| Problem details |
Go through the data below and gather each line containing "cfgSpcg".

##### Records for this exercise

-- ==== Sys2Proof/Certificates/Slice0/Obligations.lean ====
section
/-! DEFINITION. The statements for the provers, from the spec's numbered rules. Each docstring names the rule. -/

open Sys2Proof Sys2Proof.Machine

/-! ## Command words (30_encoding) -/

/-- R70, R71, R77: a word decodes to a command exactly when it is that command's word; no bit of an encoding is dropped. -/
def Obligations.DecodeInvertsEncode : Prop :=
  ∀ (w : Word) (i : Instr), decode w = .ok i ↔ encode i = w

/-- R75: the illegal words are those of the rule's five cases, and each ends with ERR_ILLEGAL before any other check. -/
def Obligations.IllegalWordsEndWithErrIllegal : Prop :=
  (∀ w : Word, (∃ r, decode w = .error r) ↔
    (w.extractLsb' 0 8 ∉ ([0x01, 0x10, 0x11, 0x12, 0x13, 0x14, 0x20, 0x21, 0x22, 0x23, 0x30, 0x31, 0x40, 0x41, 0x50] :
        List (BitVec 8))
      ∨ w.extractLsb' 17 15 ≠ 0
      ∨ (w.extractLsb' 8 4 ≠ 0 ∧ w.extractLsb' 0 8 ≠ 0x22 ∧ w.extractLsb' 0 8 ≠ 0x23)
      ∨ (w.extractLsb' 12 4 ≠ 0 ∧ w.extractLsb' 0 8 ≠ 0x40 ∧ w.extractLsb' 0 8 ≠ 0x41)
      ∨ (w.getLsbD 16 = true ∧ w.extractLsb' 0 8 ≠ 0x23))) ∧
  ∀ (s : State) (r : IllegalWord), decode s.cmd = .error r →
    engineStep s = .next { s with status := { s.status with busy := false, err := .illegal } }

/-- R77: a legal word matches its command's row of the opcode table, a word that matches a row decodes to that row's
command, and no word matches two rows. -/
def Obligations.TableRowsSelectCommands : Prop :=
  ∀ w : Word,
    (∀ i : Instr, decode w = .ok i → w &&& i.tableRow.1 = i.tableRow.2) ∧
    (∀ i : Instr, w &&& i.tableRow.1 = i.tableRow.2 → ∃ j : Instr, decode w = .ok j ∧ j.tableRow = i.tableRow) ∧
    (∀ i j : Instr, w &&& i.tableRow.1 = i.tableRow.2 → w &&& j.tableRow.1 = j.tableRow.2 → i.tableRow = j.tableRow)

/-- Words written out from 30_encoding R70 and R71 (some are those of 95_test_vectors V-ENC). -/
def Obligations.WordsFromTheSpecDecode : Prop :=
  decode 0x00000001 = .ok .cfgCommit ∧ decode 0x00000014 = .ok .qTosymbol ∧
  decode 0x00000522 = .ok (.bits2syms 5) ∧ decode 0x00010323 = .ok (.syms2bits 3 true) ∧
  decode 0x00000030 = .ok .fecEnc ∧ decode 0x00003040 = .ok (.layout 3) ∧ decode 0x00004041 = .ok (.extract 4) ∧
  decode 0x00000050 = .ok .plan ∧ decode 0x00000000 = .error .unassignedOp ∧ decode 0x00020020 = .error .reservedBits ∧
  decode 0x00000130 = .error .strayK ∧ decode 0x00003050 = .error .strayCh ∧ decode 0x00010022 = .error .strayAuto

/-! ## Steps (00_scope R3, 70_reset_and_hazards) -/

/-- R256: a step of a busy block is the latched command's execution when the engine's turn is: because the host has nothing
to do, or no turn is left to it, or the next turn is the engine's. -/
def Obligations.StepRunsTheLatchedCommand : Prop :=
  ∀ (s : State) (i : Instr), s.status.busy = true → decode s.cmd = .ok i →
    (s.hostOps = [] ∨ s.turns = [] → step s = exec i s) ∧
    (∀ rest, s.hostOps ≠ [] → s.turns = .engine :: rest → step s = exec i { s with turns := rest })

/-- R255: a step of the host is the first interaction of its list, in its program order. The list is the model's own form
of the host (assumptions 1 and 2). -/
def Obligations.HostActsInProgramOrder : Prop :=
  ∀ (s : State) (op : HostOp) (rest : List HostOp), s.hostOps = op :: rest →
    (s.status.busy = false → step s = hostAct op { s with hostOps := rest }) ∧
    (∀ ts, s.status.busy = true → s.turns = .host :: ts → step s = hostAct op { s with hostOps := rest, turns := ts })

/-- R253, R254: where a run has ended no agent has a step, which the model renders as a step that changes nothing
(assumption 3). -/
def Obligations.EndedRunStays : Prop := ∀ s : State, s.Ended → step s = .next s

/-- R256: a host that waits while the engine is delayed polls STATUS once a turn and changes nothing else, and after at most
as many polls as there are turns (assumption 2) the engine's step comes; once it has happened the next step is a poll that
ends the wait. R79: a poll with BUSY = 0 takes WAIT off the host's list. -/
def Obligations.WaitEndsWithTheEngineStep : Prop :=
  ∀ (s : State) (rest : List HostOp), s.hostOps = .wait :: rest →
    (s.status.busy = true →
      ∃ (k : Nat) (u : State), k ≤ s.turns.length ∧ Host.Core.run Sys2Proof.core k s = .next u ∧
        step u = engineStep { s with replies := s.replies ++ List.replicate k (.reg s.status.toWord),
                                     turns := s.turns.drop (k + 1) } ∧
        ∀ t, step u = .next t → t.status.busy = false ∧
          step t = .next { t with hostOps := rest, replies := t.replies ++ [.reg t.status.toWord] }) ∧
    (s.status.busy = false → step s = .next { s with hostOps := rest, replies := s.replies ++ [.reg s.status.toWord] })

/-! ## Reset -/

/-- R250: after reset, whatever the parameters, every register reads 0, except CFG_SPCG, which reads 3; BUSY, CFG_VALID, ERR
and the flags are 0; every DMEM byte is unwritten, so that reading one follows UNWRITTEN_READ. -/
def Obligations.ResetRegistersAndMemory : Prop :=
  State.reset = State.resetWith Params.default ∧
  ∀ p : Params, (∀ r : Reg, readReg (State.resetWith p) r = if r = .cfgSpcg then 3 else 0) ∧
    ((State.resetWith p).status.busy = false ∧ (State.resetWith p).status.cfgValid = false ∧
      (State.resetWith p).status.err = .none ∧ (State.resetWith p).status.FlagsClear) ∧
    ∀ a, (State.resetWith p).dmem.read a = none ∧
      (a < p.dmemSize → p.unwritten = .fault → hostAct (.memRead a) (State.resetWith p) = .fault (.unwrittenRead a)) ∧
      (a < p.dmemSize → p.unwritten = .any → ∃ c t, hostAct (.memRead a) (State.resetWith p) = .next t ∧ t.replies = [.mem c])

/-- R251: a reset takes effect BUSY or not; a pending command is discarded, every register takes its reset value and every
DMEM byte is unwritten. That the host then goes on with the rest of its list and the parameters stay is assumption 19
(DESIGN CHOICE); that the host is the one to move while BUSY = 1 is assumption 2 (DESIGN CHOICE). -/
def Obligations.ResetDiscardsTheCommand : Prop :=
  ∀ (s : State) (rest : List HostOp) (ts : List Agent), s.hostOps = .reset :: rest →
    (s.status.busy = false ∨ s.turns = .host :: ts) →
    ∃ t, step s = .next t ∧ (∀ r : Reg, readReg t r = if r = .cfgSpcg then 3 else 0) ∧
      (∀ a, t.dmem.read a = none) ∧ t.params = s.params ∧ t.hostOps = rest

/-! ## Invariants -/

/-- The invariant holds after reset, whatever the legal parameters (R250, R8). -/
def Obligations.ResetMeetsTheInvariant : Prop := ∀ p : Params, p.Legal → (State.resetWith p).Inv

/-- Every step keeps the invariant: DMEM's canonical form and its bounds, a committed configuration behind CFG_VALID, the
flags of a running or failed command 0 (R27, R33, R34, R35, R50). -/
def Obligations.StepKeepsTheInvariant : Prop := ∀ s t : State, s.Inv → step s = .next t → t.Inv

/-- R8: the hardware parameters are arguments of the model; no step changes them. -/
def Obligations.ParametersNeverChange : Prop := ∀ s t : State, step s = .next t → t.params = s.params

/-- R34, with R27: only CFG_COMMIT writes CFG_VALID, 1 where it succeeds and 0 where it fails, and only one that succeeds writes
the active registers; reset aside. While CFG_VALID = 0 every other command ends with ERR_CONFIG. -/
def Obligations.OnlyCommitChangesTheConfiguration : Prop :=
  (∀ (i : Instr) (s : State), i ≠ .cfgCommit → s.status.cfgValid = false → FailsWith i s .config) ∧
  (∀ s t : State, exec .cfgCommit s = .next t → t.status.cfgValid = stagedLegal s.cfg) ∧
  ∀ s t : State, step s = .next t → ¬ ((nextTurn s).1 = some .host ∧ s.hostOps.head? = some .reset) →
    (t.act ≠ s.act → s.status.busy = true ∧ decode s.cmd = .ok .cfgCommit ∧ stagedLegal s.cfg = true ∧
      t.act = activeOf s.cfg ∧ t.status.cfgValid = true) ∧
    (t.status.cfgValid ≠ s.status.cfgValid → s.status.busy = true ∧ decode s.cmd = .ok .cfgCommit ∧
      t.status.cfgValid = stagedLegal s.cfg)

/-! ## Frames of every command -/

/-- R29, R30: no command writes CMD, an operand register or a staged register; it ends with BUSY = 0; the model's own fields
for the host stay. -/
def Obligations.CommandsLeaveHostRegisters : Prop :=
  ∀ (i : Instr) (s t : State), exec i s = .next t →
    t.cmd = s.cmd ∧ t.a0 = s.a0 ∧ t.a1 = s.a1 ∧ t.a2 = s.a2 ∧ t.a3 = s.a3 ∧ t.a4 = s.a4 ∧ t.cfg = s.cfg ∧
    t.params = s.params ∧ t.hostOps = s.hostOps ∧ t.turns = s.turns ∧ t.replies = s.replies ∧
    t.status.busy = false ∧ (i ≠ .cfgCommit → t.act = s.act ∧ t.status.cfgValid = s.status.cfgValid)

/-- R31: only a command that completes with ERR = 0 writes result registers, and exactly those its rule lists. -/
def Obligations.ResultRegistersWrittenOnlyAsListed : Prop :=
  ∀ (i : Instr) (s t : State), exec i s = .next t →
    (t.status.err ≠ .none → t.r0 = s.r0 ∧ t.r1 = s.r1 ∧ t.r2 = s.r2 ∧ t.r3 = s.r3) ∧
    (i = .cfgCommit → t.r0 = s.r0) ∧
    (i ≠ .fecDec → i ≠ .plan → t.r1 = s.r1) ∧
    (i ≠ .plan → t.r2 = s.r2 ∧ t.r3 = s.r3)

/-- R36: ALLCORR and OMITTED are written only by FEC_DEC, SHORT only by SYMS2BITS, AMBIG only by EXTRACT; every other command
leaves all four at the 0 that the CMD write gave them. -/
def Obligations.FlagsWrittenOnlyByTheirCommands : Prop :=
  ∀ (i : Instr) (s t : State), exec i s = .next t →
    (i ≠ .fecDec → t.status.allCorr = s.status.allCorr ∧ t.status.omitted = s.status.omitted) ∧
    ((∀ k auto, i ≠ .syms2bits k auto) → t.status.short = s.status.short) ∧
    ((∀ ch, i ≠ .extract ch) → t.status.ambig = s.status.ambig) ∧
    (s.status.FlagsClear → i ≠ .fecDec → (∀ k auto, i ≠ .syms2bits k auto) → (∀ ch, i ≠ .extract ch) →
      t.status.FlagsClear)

##########
##### Records for this exercise

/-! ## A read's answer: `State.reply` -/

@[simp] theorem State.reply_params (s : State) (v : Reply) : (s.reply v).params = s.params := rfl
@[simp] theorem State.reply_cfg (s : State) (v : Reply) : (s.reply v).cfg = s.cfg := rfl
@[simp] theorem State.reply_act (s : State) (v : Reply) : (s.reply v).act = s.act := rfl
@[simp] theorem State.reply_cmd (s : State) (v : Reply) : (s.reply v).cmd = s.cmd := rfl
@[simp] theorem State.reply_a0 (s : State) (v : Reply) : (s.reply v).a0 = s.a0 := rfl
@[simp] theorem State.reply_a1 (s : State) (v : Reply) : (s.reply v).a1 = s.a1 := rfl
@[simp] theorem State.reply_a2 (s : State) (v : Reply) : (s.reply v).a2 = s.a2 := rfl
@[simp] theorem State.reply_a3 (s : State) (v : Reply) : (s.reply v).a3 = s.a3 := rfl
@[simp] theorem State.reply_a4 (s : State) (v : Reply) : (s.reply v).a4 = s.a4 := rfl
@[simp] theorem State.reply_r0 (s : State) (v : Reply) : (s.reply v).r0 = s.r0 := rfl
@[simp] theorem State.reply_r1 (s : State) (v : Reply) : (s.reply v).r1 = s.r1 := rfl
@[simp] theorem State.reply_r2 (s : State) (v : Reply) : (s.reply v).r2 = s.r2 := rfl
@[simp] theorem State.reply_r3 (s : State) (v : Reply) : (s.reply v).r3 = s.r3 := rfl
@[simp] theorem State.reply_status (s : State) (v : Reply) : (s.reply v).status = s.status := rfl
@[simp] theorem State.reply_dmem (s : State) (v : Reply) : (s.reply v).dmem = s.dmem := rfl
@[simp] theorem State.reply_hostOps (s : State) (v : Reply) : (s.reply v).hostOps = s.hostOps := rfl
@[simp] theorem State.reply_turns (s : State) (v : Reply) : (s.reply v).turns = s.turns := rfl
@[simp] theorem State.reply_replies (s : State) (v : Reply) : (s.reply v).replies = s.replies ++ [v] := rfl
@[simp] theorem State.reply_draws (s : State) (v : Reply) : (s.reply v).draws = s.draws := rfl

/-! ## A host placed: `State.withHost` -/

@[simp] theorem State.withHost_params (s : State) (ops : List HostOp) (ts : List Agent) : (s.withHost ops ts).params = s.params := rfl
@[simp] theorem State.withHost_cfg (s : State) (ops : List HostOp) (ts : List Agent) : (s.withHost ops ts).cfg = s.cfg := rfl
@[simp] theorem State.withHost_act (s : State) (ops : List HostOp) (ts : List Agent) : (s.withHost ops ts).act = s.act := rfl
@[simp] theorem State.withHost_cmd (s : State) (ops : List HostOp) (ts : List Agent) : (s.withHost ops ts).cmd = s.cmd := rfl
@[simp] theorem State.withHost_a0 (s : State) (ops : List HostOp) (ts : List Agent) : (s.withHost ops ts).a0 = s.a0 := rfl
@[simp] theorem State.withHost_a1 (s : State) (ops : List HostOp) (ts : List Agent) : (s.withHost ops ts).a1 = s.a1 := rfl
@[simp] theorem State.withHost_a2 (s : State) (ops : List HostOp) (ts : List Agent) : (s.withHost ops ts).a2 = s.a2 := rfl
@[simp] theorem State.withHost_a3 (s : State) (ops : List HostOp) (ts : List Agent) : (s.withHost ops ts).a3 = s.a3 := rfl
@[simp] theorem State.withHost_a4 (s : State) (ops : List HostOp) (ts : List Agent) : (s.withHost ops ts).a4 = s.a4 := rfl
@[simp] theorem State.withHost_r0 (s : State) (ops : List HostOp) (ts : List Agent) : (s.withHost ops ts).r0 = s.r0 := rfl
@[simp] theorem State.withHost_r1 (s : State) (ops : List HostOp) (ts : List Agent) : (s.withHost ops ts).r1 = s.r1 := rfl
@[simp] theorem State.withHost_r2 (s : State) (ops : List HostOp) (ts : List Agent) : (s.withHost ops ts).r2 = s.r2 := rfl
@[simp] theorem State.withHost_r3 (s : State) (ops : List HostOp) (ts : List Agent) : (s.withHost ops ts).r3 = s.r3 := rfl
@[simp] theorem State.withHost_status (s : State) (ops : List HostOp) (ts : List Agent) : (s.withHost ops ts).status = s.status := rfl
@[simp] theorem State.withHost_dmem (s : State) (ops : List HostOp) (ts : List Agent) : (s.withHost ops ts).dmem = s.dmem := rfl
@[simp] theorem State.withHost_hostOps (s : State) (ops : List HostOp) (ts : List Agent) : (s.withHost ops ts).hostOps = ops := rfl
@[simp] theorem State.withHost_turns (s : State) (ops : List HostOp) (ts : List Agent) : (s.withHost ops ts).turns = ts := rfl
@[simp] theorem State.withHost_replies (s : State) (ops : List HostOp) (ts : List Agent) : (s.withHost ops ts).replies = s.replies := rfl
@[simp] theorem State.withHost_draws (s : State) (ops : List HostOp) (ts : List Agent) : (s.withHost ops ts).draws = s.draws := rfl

##########
##### Records for this exercise

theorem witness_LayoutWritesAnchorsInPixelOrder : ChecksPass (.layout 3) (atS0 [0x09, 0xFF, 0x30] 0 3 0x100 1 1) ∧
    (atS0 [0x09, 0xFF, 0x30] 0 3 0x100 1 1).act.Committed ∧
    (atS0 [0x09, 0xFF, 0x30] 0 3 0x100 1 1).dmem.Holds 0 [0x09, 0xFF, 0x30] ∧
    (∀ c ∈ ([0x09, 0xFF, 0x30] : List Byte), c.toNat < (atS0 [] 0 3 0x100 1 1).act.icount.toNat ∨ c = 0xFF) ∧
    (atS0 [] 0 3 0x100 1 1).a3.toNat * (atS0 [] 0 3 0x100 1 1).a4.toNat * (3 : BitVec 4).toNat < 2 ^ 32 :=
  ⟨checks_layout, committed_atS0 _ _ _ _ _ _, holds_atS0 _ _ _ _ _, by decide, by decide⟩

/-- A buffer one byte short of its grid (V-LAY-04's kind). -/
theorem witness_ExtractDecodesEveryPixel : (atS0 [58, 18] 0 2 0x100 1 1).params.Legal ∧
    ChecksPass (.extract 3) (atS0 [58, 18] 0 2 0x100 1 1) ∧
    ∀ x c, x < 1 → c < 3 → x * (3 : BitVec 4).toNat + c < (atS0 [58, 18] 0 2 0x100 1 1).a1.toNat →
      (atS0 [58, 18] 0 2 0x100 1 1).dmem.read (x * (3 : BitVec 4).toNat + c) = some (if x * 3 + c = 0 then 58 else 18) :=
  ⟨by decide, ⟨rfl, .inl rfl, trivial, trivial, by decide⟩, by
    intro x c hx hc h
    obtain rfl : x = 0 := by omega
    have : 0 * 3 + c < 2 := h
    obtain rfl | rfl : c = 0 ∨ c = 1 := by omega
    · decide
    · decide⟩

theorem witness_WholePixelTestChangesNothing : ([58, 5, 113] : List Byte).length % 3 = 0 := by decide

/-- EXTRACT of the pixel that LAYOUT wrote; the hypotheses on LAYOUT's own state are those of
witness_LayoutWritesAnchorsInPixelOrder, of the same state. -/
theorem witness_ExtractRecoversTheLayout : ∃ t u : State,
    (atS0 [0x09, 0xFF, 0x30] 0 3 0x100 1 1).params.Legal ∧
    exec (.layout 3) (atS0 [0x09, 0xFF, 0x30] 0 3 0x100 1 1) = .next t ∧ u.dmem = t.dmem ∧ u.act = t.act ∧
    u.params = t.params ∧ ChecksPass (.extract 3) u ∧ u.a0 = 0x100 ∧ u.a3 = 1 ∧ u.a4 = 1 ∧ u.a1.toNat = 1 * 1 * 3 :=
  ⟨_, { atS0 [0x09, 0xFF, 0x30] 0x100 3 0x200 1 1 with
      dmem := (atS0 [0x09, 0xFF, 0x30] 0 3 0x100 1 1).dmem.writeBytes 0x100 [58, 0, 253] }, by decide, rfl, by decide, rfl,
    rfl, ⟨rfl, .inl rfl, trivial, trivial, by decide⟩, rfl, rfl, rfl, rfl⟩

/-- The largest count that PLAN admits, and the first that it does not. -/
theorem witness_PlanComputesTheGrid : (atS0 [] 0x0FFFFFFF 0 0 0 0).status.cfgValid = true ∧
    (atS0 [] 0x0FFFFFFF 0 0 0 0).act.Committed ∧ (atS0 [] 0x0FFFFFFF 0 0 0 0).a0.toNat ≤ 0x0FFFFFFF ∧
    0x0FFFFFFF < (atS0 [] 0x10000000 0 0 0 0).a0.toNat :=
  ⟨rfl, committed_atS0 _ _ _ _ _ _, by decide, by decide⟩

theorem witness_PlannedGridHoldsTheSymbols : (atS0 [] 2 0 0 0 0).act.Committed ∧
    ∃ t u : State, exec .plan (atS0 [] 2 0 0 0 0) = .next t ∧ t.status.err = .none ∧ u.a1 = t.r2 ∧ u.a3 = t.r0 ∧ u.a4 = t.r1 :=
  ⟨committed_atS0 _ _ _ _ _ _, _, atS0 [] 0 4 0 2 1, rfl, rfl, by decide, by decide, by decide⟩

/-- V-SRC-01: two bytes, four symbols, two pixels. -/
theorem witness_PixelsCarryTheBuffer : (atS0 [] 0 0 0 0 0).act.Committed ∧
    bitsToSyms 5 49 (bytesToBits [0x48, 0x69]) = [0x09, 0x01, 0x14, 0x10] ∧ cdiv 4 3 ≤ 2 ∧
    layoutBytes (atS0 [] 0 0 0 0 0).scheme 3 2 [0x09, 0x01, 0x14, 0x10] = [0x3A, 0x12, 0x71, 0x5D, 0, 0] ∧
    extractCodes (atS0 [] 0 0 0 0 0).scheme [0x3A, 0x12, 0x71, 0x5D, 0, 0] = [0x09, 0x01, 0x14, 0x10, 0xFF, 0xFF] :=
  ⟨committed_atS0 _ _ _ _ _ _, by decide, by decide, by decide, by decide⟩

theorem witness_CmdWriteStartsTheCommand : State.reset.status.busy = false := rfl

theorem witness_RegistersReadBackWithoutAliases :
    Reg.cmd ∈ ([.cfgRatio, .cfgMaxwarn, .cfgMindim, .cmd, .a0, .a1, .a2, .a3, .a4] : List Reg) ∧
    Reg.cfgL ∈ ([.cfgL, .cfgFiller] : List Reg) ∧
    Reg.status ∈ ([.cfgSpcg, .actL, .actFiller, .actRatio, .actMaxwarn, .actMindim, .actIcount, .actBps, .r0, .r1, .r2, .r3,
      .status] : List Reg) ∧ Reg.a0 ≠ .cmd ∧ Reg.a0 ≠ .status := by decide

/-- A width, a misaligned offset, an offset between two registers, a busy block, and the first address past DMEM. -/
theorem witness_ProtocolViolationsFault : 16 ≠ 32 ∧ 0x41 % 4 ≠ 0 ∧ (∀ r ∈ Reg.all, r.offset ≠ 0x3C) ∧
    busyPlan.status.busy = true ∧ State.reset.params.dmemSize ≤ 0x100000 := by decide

##########

| Response below |
  ∀ p : Params, (∀ r : Reg, readReg (State.resetWith p) r = if r = .cfgSpcg then 3 else 0) ∧
    ∃ t, step s = .next t ∧ (∀ r : Reg, readReg t r = if r = .cfgSpcg then 3 else 0) ∧
    Reg.status ∈ ([.cfgSpcg, .actL, .actFiller, .actRatio, .actMaxwarn, .actMindim, .actIcount, .actBps, .r0, .r1, .r2, .r3,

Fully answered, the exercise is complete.